Рита хмыкнула и громко выдохнула, шире улыбнувшись. Она подумала и замотала головой.
– Не бойтесь, вы пойдете с нами. Мы попросим охрану выключить все камеры. Мы пойдем через служебный вход, в окна тоже никто не будет смотреть, с той стороны архив, – ласково, но настойчиво объяснила Евгения Николаевна. Максим Сергеевич кивнул ей, поддерживая эту невинную ложь. Рита осторожно кивнула и закрыла ладонями глаза. – Конечно, маску мы тоже наденем. Как в туалете, хорошо? Сейчас заканчивается ужин, и все больные по палатам. Вас никто не увидит.
Рита вздохнула и кивнула. Максим Сергеевич заметил, как она борется с собой, как страх пытается овладеть ею, заставить забиться в угол, спрятаться и драться до последнего.
Через полчаса Евгения Николаевна вела Риту по коридору. Максим Сергеевич ждал их на улице, быстро докуривая вторую сигарету. Очень захотелось курить, почему-то он сильно нервничал.
– Вот, держите, – он вложил в ладони Риты снежок, холодный, мокрый и, казалось, будто бы живой.
Рита прижала его к лицу и сняла маску. Она с удивлением смотрела на сквер, изучала высокий бетонный забор, потом расхрабрилась и пошла к ближайшей старой яблони, мертвой на вид. Евгения Николаевна шла рядом, поддерживая под локоть. Рита была слишком слаба и стала падать, если бы не Максим Сергеевич, она бы упала прямо перед деревом, словно перед злым и ревнивым истуканом, желая получить прощение.
– Ничего страшного. Будете хорошо есть, попробуете обогнать Евгению Николаевну. Она у нас кмс по бегу, так что придется попотеть.
Рита заплакала. Тихо, без истерики или паники. Она гладила замерзший ствол левой рукой, в правой сжимая таивший снежок. Первый снег уже скрылся в серости вечера, сумерки охватывали все пространство, фонари освещения находились слишком далеко, и в этом месте сквера их действительно никто не мог видеть.
У него зазвонил телефон. Отойдя на три шага, он быстро переговорил с Альбиной, через час он обещал быть дома. И он хотел домой, не надеясь ни на что, понимая, что у жены очередной кризис, что он мог бы ей помочь, вылечить так, как его учили, но она этого не хотела, не желая признавать свою болезнь. Пока же он был немного счастлив, как и она, находя в нем снова того, кого по-настоящему любила. Но это они уже проходили и не раз, а дальше.. не хотелось об этом думать, «let it be», как пелось в их любимой песне. Вот если бы они и, правда, понимали ее посыл, и следовали ему. Если бы люди научились понимать друг друга, если бы, если бы…

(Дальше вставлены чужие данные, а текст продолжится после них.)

-- ==== Sys2Proof/Laws/Frames.lean ====
section
/-! SUPPORT. What each shared operation over the state can write: for each, the blocks it may change, every other block
being as it was. -/

namespace Sys2Proof.Machine

open Sys2Proof

/-! ## Folds -/

/-- A relation that holds of no step and is kept by each step holds of a fold. -/
theorem foldl_frame {α σ : Type} (rel : σ → σ → Prop) (f : σ → α → σ) (hrefl : ∀ s, rel s s)
    (htrans : ∀ a b c, rel a b → rel b c → rel a c) (hstep : ∀ s a, rel s (f s a)) :
    ∀ (l : List α) (s : σ), rel s (l.foldl f s)
  | [], s => hrefl s
  | a :: rest, s => htrans _ _ _ (hstep s a) (foldl_frame rel f hrefl htrans hstep rest (f s a))

/-! ## The fetch unit -/

/-- Only the fetch unit may differ. -/
structure OnlyFetch (s t : State) : Prop where
  same : ∀ f, t.setFetch f = s.setFetch f

theorem choosePort_frame (s : State) : OnlyFetch s s.choosePort := by
  refine ⟨fun f => ?_⟩
  unfold State.choosePort
  dsimp only
  split
  · rfl
  · split
    · rfl
    · split <;> rfl

theorem withdrawRequest_frame (s : State) (i : Fin 4) : OnlyFetch s (s.withdrawRequest i) := by
  refine ⟨fun f => ?_⟩
  unfold State.withdrawRequest
  dsimp only
  split
  · exact (choosePort_frame _).same f
  · split <;> rfl

theorem handRequest_frame (s : State) (i : Fin 4) (p : Fin 16) (cue : BitVec 16) (e : FrameNo) :
    OnlyFetch s (s.handRequest i p cue e) := by
  refine ⟨fun f => ?_⟩
  unfold State.handRequest
  dsimp only
  split <;> exact (withdrawRequest_frame s i).same f

/-- R181: asking for the read changes nothing outside the start-up controller and the fetch unit. -/
theorem askRead_frame (s : State) : ∀ u f, (s.askRead.setStartup u).setFetch f = (s.setStartup u).setFetch f := by
  intro u f
  unfold State.askRead
  dsimp only
  split <;> rfl

/-! ## The lane engine: only the lane engine and the fetch unit change -/

/-- Only the lane engine and the fetch unit may differ. -/
structure LanesAndFetch (s t : State) : Prop where
  same : ∀ x0 x1, (t.setLanes x0).setFetch x1 = (s.setLanes x0).setFetch x1

theorem LanesAndFetch.refl (s : State) : LanesAndFetch s s := ⟨fun _ _ => rfl⟩

theorem LanesAndFetch.trans (a b c : State) (h : LanesAndFetch a b) (k : LanesAndFetch b c) : LanesAndFetch a c :=
  ⟨fun x0 x1 => (k.same x0 x1).trans (h.same x0 x1)⟩

/-- The later state is the earlier one with those blocks replaced. -/
theorem LanesAndFetch.eq {s t : State} (h : LanesAndFetch s t) :
    t = (s.setLanes t.lanes).setFetch t.fetch := by
  simpa using h.same t.lanes t.fetch

section LanesAndFetchFields

variable {s t : State} (h : LanesAndFetch s t)

include h

theorem LanesAndFetch.pending : t.pending = s.pending := by
  simpa using congrArg State.pending (h.same s.lanes s.fetch)
theorem LanesAndFetch.ahead : t.ahead = s.ahead := by
  simpa using congrArg State.ahead (h.same s.lanes s.fetch)
theorem LanesAndFetch.tick : t.tick = s.tick := by
  simpa using congrArg State.tick (h.same s.lanes s.fetch)
theorem LanesAndFetch.serial : t.serial = s.serial := by
  simpa using congrArg State.serial (h.same s.lanes s.fetch)
theorem LanesAndFetch.config : t.config = s.config := by
  simpa using congrArg State.config (h.same s.lanes s.fetch)
theorem LanesAndFetch.startup : t.startup = s.startup := by
  simpa using congrArg State.startup (h.same s.lanes s.fetch)
theorem LanesAndFetch.link : t.link = s.link := by
  simpa using congrArg State.link (h.same s.lanes s.fetch)
theorem LanesAndFetch.number : t.number = s.number := by
  simpa using congrArg State.number (h.same s.lanes s.fetch)
theorem LanesAndFetch.peers : t.peers = s.peers := by
  simpa using congrArg State.peers (h.same s.lanes s.fetch)
theorem LanesAndFetch.timer : t.timer = s.timer := by
  simpa using congrArg State.timer (h.same s.lanes s.fetch)
theorem LanesAndFetch.ingest : t.ingest = s.ingest := by
  simpa using congrArg State.ingest (h.same s.lanes s.fetch)
theorem LanesAndFetch.wall : t.wall = s.wall := by
  simpa using congrArg State.wall (h.same s.lanes s.fetch)
theorem LanesAndFetch.output : t.output = s.output := by
  simpa using congrArg State.output (h.same s.lanes s.fetch)
theorem LanesAndFetch.budget : t.budget = s.budget := by
  simpa using congrArg State.budget (h.same s.lanes s.fetch)
theorem LanesAndFetch.triggers : t.triggers = s.triggers := by
  simpa using congrArg State.triggers (h.same s.lanes s.fetch)
theorem LanesAndFetch.report : t.report = s.report := by
  simpa using congrArg State.report (h.same s.lanes s.fetch)
theorem LanesAndFetch.showMemory : t.showMemory = s.showMemory := by
  simpa using congrArg State.showMemory (h.same s.lanes s.fetch)
theorem LanesAndFetch.pixelPort : t.pixelPort = s.pixelPort := by
  simpa using congrArg State.pixelPort (h.same s.lanes s.fetch)
theorem LanesAndFetch.isRunning : t.isRunning = s.isRunning := by
  simpa using congrArg State.isRunning (h.same s.lanes s.fetch)
theorem LanesAndFetch.heldNumber : t.heldNumber = s.heldNumber := by
  simpa using congrArg State.heldNumber (h.same s.lanes s.fetch)
theorem LanesAndFetch.frame : t.frame = s.frame := by
  simpa using congrArg State.frame (h.same s.lanes s.fetch)

end LanesAndFetchFields

theorem LanesAndFetch.ofFetch {s t : State} (h : OnlyFetch s t) : LanesAndFetch s t :=
  ⟨fun x0 x1 => congrArg (fun z : State => z.setLanes x0) (h.same x1)⟩

theorem setLane_frame (s : State) (i : Fin 4) (l : Lane) : LanesAndFetch s (s.setLane i l) := ⟨fun _ _ => rfl⟩

theorem setNodeCounts_frame (s : State) (c : NodeCounts) : LanesAndFetch s (s.setNodeCounts c) := ⟨fun _ _ => rfl⟩

theorem makePending_frame (s : State) (i : Fin 4) (cue : BitVec 16) (e : FrameNo) (o : Origin) (k : GoKind) :
    LanesAndFetch s (s.makePending i cue e o k) := by
  unfold State.makePending
  split
  · exact .refl s
  · exact .trans _ _ _ (setLane_frame s i _) (.ofFetch (handRequest_frame _ _ _ _ _))

theorem contestGo_frame (s : State) (i : Fin 4) (cue : BitVec 16) (e : FrameNo) (o : Origin) (k : GoKind) :
    LanesAndFetch s (s.contestGo i cue e o k) := by
  unfold State.contestGo
  split
  · exact makePending_frame ..
  · split
    · exact .trans _ _ _ (.ofFetch (withdrawRequest_frame s i)) (.trans _ _ _ (setLane_frame _ i _) (makePending_frame ..))
    · exact setLane_frame ..

theorem laneGo_frame (s : State) (i : Fin 4) (cue : BitVec 16) (e : FrameNo) (o : Origin) :
    LanesAndFetch s (s.laneGo i cue e o) := by
  unfold State.laneGo
  split
  · exact contestGo_frame ..
  · split
    · exact setNodeCounts_frame ..
    · exact contestGo_frame ..

theorem laneControl_frame (s : State) (i : Fin 4) (k : ControlKind) (e : FrameNo) :
    LanesAndFetch s (s.laneControl i k e) := setLane_frame ..

theorem laneTakes_frame (s : State) (i : Fin 4) (m : CueMessage) (o : Origin) : LanesAndFetch s (s.laneTakes i m o) := by
  unfold State.laneTakes
  split
  · exact laneGo_frame ..
  · exact laneControl_frame ..
  · exact laneControl_frame ..

/-- R116: a GO, HOLD or RELEASE changes nothing outside the lane engine and the fetch unit. -/
theorem deliverCue_frame (s : State) (m : CueMessage) (o : Origin) : LanesAndFetch s (s.deliverCue m o) := by
  unfold State.deliverCue
  split
  · exact .refl s
  · split
    · exact .refl s
    · split
      · exact setNodeCounts_frame ..
      · split
        · exact setNodeCounts_frame ..
        · exact foldl_frame LanesAndFetch _ .refl .trans (fun s i => laneTakes_frame s i m o) _ s

theorem handOutcome_frame (s : State) (r : FetchRequest) (o : FetchOutcome) : LanesAndFetch s (s.handOutcome r o) := by
  unfold State.handOutcome
  split <;> exact setLane_frame ..

/-- R103: a completion changes nothing outside the lane engine and the fetch unit. -/
theorem completeFetch_frame (s : State) : LanesAndFetch s s.completeFetch := by
  unfold State.completeFetch
  split
  · exact .refl s
  · dsimp only
    refine .trans _ _ _ ?_ (.ofFetch (choosePort_frame _))
    refine .trans _ _ _ ?_ (handOutcome_frame ..)
    exact ⟨fun _ _ => rfl⟩

theorem timeOut_frame (s : State) (r : FetchRequest) : LanesAndFetch s (s.timeOut r) := by
  unfold State.timeOut
  dsimp only
  refine .trans _ _ _ ?_ (setLane_frame ..)
  exact ⟨fun _ _ => rfl⟩

theorem fetchEdge_frame (s : State) (c : Config) : LanesAndFetch s (s.fetchEdge c) := by
  unfold State.fetchEdge
  dsimp only
  refine .trans _ _ _ ?_ (foldl_frame LanesAndFetch _ .refl .trans timeOut_frame _ _)
  exact ⟨fun _ _ => rfl⟩

theorem scheduleFollow_frame (s : State) (i : Fin 4) (c : CurrentCue) : LanesAndFetch s (s.scheduleFollow i c) := by
  unfold State.scheduleFollow
  split
  · exact .refl s
  · split
    · exact setNodeCounts_frame ..
    · split
      · exact setNodeCounts_frame ..
      · exact contestGo_frame ..

theorem startCue_frame (s : State) (i : Fin 4) (p : PendingGo) (r : CueRecord) (f : FrameNo) (merged : Vector Nat 36)
    (zones : Vector Rgb 8) : LanesAndFetch s (s.startCue i p r f merged zones) := by
  unfold State.startCue
  dsimp only
  refine .trans _ _ _ ?_ (scheduleFollow_frame ..)
  exact ⟨fun _ _ => rfl⟩

theorem dropOldPending_frame (s : State) (i : Fin 4) (f : FrameNo) : LanesAndFetch s (s.dropOldPending i f) := by
  unfold State.dropOldPending
  split
  · exact .refl s
  · split
    · exact .trans _ _ _ (.ofFetch (withdrawRequest_frame s i)) (setLane_frame ..)
    · exact .refl s

theorem startOrStep_frame (s : State) (i : Fin 4) (f : FrameNo) (merged : Vector Nat 36) (zones : Vector Rgb 8) :
    LanesAndFetch s (s.startOrStep i f merged zones) := by
  unfold State.startOrStep
  dsimp only
  split
  · exact startCue_frame ..
  · exact setLane_frame ..

theorem laneEdge_frame (s : State) (c : Config) (f : FrameNo) (merged : Vector Nat 36) (zones : Vector Rgb 8) (i : Fin 4) :
    LanesAndFetch s (s.laneEdge c f merged zones i) := by
  unfold State.laneEdge
  dsimp only
  refine .trans _ _ _ ?_ (setLane_frame ..)
  exact startOrStep_frame s i f merged zones

/-- R122: the lanes at an edge change nothing outside the lane engine and the fetch unit. -/
theorem lanesEdge_frame (s : State) (c : Config) : LanesAndFetch s (s.lanesEdge c) := by
  have h := LanesAndFetch.trans _ _ _
    (foldl_frame LanesAndFetch (fun t i => t.dropOldPending i t.frame) .refl .trans
      (fun t i => dropOldPending_frame t i _) laneIndices s)
    (foldl_frame LanesAndFetch
      (fun t i => t.laneEdge c t.frame (s.output.merged.readBefore s.timer.edges)
        (s.wall.figures.readBefore s.timer.edges).zones i) .refl .trans (fun t i => laneEdge_frame t c _ _ _ i)
      laneIndices _)
  unfold State.lanesEdge
  dsimp only
  revert h
  generalize List.foldl _ (List.foldl _ s laneIndices) laneIndices = u
  intro h
  exact ⟨fun x0 x1 => h.same x0 x1⟩

/-! ## The link controller: its end of an attempt may reach the lanes (R20) -/

/-- Only the link controller, the lane engine and the fetch unit may differ. -/
structure LinkAndLanes (s t : State) : Prop where
  same : ∀ x0 x1 x2, ((t.setLink x0).setLanes x1).setFetch x2 = ((s.setLink x0).setLanes x1).setFetch x2

theorem LinkAndLanes.refl (s : State) : LinkAndLanes s s := ⟨fun _ _ _ => rfl⟩

theorem LinkAndLanes.trans (a b c : State) (h : LinkAndLanes a b) (k : LinkAndLanes b c) : LinkAndLanes a c :=
  ⟨fun x0 x1 x2 => (k.same x0 x1 x2).trans (h.same x0 x1 x2)⟩

/-- The later state is the earlier one with those blocks replaced. -/
theorem LinkAndLanes.eq {s t : State} (h : LinkAndLanes s t) :
    t = ((s.setLink t.link).setLanes t.lanes).setFetch t.fetch := by
  simpa using h.same t.link t.lanes t.fetch

section LinkAndLanesFields

variable {s t : State} (h : LinkAndLanes s t)

include h

theorem LinkAndLanes.pending : t.pending = s.pending := by
  simpa using congrArg State.pending (h.same s.link s.lanes s.fetch)
theorem LinkAndLanes.ahead : t.ahead = s.ahead := by
  simpa using congrArg State.ahead (h.same s.link s.lanes s.fetch)
theorem LinkAndLanes.tick : t.tick = s.tick := by
  simpa using congrArg State.tick (h.same s.link s.lanes s.fetch)
theorem LinkAndLanes.serial : t.serial = s.serial := by
  simpa using congrArg State.serial (h.same s.link s.lanes s.fetch)
theorem LinkAndLanes.config : t.config = s.config := by
  simpa using congrArg State.config (h.same s.link s.lanes s.fetch)
theorem LinkAndLanes.startup : t.startup = s.startup := by
  simpa using congrArg State.startup (h.same s.link s.lanes s.fetch)
theorem LinkAndLanes.number : t.number = s.number := by
  simpa using congrArg State.number (h.same s.link s.lanes s.fetch)
theorem LinkAndLanes.peers : t.peers = s.peers := by
  simpa using congrArg State.peers (h.same s.link s.lanes s.fetch)
theorem LinkAndLanes.timer : t.timer = s.timer := by
  simpa using congrArg State.timer (h.same s.link s.lanes s.fetch)
theorem LinkAndLanes.ingest : t.ingest = s.ingest := by
  simpa using congrArg State.ingest (h.same s.link s.lanes s.fetch)
theorem LinkAndLanes.wall : t.wall = s.wall := by
  simpa using congrArg State.wall (h.same s.link s.lanes s.fetch)
theorem LinkAndLanes.output : t.output = s.output := by
  simpa using congrArg State.output (h.same s.link s.lanes s.fetch)
theorem LinkAndLanes.budget : t.budget = s.budget := by
  simpa using congrArg State.budget (h.same s.link s.lanes s.fetch)
theorem LinkAndLanes.triggers : t.triggers = s.triggers := by
  simpa using congrArg State.triggers (h.same s.link s.lanes s.fetch)
theorem LinkAndLanes.report : t.report = s.report := by
  simpa using congrArg State.report (h.same s.link s.lanes s.fetch)
theorem LinkAndLanes.showMemory : t.showMemory = s.showMemory := by
  simpa using congrArg State.showMemory (h.same s.link s.lanes s.fetch)
theorem LinkAndLanes.pixelPort : t.pixelPort = s.pixelPort := by
  simpa using congrArg State.pixelPort (h.same s.link s.lanes s.fetch)
theorem LinkAndLanes.isRunning : t.isRunning = s.isRunning := by
  simpa using congrArg State.isRunning (h.same s.link s.lanes s.fetch)
theorem LinkAndLanes.heldNumber : t.heldNumber = s.heldNumber := by
  simpa using congrArg State.heldNumber (h.same s.link s.lanes s.fetch)
theorem LinkAndLanes.frame : t.frame = s.frame := by
  simpa using congrArg State.frame (h.same s.link s.lanes s.fetch)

Рита показала на его телефон. Он протянул его Рите, но она замотала головой.
– Я должен кому-то позвонить? Нет, и вы не хотите никому звонить, верно? Так, этот ребус я разгадаю, не зря я замзав, – он улыбнулся и спрятал телефон. Евгения Николаевна непонимающе хлопала ресницами. – Мне надо найти ваш телефон, верно?
Рита закивала, обрадованная, что он понял. Она пыталась сказать, но вместо слов из нее вырывался хрип, и она быстро сдалась. Слова были слишком тяжелы для нее. Она вновь потянулась к телефону, он дал ей свой старый самсунг, сняв с блокировки. Рита в одно касание открыла диктофон и показала ему экран.
– Так, мне надо найти ваш телефон и открыть диктофон. Вы записывали свои мысли, может, вели дневник?
Рита радостно закивала и отдала ему телефон, приложив к груди, доверчиво смотря прямо в глаза. Он кивнул, что понял, и повел ее обратно в палату. Рита очень устала, но не сдавалась, через силу переставляя ноги.
Перед уходом, он зашел к Евгении Николаевне попрощаться и приказать идти домой, ночная смена уже заступила, а девушка, уложив Риту, боролась с отчетами. Как он и обещал, это давалось нелегко.